▶ _Dataset excerpts_:
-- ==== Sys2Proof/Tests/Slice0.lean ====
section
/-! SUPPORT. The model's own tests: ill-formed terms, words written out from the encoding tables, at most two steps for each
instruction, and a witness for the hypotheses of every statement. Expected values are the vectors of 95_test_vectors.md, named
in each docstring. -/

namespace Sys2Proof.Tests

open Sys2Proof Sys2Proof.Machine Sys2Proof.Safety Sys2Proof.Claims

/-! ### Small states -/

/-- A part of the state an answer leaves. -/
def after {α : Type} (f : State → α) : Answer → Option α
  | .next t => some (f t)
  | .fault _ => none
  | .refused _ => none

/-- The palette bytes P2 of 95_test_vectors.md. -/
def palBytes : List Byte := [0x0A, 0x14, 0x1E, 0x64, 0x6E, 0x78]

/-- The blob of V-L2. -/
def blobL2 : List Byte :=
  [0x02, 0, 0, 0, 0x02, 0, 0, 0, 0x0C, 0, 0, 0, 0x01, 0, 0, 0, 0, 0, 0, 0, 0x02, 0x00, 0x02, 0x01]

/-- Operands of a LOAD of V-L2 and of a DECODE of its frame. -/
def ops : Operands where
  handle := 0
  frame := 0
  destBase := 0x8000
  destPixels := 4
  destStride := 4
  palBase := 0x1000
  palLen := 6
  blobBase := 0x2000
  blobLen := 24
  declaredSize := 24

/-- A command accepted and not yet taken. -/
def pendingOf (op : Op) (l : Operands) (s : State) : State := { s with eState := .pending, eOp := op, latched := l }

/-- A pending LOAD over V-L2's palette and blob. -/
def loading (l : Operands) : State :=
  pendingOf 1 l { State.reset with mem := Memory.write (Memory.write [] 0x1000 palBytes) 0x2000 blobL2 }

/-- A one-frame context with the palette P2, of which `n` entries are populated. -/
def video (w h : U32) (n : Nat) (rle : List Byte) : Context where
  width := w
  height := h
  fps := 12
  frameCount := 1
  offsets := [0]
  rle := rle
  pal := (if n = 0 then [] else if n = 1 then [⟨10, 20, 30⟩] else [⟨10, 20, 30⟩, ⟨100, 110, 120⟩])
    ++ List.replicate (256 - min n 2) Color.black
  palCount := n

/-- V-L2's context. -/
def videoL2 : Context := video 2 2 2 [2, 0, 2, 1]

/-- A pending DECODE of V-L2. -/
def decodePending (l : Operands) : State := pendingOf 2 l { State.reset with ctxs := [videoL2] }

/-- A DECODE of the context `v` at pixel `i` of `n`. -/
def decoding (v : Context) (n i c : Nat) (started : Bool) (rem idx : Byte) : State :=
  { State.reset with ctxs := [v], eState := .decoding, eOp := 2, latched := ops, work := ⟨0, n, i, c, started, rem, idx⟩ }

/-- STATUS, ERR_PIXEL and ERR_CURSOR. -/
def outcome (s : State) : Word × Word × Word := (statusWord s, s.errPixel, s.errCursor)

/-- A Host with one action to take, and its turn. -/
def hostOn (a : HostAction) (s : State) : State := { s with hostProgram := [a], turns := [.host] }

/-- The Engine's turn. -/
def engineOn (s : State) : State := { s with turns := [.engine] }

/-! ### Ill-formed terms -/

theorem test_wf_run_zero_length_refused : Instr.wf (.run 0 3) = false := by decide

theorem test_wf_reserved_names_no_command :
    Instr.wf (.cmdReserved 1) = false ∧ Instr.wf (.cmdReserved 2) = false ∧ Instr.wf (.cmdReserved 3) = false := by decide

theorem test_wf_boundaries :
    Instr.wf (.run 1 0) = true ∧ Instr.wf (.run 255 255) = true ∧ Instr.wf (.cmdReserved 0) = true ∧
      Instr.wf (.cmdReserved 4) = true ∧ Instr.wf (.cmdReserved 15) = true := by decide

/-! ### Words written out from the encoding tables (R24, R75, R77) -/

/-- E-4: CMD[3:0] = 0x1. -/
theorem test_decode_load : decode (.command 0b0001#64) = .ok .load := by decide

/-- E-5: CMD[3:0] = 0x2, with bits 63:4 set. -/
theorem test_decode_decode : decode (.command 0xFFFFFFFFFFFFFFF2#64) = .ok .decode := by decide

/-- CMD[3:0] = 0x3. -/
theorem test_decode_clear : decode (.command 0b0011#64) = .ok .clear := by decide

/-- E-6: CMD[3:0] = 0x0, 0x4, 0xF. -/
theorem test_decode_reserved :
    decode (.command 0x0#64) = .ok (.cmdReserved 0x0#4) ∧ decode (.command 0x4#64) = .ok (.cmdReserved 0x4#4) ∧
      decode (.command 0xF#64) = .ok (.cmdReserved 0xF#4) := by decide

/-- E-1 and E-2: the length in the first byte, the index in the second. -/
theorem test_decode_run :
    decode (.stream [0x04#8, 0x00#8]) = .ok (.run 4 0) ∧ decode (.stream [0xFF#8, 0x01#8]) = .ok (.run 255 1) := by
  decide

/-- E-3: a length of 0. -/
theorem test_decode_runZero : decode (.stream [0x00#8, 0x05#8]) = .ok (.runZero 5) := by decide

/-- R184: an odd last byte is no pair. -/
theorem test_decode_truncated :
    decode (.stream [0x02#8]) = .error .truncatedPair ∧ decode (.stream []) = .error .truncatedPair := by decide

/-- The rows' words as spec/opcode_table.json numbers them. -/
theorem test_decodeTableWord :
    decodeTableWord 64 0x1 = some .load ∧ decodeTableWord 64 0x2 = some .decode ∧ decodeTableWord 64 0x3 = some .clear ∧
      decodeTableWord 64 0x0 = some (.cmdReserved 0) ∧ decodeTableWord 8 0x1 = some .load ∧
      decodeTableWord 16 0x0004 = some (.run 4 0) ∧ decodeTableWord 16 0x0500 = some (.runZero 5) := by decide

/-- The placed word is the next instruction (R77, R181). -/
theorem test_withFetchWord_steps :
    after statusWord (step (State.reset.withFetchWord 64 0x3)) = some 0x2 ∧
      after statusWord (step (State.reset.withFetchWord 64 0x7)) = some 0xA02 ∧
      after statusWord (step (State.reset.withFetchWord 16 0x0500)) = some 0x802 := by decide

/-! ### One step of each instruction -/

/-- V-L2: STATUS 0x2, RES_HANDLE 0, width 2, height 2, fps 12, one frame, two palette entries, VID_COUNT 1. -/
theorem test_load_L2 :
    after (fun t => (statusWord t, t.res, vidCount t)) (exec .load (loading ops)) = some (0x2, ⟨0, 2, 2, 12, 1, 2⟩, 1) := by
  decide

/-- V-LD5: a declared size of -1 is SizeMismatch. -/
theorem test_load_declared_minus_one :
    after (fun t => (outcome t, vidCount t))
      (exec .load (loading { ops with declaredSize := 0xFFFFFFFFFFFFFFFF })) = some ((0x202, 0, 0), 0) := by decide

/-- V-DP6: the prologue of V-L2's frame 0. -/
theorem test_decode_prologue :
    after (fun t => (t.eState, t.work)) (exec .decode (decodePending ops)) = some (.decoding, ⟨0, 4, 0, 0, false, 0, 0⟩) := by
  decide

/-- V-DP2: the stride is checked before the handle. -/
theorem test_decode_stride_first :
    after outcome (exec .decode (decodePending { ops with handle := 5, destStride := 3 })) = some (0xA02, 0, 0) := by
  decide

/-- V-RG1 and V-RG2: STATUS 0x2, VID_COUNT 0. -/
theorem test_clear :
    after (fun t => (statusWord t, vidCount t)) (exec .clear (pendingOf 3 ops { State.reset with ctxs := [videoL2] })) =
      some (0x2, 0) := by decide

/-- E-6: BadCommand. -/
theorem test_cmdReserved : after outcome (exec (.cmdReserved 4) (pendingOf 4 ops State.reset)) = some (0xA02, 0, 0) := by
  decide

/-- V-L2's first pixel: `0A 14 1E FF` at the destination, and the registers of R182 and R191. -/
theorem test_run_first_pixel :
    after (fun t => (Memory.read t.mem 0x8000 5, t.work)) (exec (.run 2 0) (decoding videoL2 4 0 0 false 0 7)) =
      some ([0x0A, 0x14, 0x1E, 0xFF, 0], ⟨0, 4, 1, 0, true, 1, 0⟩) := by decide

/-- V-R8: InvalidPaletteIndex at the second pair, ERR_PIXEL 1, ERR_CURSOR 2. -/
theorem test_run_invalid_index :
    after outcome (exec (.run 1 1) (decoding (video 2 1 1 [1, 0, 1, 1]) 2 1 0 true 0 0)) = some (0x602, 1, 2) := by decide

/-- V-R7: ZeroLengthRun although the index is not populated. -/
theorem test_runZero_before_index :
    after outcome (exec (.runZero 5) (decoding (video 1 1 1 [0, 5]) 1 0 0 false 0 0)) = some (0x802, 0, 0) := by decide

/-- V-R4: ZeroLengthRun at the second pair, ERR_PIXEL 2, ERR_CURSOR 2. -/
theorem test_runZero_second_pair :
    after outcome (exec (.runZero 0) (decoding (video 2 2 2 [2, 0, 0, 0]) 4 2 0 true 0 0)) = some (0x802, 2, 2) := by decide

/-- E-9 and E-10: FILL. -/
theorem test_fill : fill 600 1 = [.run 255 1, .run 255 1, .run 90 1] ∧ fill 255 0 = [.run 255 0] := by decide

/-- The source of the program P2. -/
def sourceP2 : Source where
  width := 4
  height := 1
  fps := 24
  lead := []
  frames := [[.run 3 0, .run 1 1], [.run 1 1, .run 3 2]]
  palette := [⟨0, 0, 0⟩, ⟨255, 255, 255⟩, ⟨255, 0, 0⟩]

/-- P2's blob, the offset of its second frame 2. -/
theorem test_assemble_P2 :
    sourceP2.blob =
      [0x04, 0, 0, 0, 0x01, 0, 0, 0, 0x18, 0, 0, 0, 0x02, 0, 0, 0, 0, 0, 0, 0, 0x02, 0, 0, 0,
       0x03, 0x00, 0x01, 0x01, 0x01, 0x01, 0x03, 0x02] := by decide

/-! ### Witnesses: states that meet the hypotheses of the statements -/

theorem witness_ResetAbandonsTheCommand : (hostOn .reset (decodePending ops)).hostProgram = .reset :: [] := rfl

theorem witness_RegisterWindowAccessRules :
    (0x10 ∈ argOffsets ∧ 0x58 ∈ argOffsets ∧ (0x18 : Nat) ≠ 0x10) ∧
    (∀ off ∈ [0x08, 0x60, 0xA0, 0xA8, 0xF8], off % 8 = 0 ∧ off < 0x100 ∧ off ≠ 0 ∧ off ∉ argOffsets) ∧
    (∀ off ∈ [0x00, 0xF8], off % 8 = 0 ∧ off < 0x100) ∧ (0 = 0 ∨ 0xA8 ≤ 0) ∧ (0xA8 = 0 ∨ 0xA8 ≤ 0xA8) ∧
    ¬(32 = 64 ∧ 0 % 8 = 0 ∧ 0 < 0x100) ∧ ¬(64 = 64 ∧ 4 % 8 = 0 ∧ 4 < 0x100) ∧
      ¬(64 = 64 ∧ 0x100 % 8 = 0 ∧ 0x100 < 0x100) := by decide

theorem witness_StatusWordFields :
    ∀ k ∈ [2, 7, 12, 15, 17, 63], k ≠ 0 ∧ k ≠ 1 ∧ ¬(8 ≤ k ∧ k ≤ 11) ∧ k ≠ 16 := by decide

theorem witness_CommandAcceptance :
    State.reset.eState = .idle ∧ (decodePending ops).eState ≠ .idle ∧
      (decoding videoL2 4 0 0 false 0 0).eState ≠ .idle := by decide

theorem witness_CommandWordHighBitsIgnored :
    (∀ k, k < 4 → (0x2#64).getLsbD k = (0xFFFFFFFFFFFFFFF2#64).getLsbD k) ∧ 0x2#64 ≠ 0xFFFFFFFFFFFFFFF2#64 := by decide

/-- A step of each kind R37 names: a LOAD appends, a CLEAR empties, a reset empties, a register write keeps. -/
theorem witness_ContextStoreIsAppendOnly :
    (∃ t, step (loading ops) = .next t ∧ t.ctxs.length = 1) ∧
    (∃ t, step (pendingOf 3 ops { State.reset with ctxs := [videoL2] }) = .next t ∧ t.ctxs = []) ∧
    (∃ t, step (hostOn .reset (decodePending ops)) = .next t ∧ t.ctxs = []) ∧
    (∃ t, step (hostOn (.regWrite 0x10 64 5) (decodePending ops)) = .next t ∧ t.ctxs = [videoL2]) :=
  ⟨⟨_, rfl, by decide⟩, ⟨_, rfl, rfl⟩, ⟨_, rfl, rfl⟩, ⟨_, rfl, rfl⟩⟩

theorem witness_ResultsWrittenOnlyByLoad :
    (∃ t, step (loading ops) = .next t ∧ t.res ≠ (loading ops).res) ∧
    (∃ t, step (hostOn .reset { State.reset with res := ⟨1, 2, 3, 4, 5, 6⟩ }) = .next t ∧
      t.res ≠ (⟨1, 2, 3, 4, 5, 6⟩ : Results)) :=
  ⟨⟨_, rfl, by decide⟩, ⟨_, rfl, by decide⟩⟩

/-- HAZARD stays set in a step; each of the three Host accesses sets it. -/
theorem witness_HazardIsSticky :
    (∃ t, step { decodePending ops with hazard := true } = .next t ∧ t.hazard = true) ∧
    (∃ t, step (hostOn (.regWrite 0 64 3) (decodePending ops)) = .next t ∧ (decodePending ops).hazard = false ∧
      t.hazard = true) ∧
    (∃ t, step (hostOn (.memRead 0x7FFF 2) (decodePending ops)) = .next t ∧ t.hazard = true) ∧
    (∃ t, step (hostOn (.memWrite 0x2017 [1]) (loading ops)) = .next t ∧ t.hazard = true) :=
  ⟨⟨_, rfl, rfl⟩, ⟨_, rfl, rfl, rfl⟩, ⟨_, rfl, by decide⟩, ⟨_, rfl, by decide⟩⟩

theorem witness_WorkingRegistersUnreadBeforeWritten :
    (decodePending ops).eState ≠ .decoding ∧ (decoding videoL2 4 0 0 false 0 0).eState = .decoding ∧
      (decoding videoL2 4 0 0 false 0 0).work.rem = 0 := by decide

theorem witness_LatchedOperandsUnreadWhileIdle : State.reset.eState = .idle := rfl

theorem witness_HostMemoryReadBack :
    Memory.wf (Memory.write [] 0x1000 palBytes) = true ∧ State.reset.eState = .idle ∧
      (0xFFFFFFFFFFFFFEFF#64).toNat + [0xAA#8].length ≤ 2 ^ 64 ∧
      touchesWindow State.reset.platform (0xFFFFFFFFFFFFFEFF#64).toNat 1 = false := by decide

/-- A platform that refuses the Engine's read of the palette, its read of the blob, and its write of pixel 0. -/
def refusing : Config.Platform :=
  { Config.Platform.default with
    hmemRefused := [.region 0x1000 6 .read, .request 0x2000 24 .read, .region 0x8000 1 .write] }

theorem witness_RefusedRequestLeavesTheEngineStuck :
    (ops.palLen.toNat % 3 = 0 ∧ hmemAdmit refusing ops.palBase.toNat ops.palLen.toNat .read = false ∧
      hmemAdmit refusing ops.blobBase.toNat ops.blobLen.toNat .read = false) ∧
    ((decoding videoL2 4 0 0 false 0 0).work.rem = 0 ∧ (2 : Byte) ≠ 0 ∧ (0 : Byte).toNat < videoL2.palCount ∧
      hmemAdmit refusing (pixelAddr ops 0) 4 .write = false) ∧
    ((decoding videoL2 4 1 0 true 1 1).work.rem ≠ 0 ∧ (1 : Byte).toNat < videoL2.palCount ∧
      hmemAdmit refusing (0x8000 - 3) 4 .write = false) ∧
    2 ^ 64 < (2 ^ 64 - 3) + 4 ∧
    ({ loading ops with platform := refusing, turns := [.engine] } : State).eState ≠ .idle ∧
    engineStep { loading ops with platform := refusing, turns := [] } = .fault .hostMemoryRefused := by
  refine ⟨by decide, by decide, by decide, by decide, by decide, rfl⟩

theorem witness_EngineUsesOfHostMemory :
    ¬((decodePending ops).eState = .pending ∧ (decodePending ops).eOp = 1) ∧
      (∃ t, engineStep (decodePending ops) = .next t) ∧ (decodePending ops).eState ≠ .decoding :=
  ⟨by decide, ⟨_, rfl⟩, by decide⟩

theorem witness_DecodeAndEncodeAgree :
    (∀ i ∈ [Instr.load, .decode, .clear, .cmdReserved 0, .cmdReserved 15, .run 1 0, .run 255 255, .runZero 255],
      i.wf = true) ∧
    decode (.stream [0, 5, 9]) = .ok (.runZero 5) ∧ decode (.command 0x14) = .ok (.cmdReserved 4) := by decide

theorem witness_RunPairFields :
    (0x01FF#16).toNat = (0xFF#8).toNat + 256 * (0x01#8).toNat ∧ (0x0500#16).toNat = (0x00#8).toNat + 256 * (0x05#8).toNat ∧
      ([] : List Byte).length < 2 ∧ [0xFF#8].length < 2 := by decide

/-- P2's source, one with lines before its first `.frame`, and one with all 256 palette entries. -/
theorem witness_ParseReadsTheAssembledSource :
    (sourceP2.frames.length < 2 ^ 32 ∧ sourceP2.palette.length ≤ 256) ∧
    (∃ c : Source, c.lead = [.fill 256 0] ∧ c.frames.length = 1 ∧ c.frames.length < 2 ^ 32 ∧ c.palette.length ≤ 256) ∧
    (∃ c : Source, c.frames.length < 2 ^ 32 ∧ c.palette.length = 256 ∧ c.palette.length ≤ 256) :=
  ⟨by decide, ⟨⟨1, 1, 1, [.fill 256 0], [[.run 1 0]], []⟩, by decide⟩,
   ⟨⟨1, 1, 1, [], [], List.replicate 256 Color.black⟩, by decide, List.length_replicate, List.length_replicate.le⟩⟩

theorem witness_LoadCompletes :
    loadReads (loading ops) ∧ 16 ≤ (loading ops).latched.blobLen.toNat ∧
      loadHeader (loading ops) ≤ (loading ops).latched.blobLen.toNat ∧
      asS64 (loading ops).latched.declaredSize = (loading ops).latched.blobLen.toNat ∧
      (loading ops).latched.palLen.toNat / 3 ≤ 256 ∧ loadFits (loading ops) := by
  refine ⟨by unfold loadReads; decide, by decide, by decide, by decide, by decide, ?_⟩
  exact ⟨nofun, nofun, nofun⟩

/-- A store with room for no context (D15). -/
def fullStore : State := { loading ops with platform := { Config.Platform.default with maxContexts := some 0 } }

▶ _Problem description_: When you reach the line holding "(ops.palLen.toNat % 3" in the records above, begin reproducing exactly, stop after the line holding "hmemAdmit refusing ops.blobBase.toNat", and output nothing else.

▶ _Completed exercise_:
    (ops.palLen.toNat % 3 = 0 ∧ hmemAdmit refusing ops.palBase.toNat ops.palLen.toNat .read = false ∧
      hmemAdmit refusing ops.blobBase.toNat ops.blobLen.toNat .read = false) ∧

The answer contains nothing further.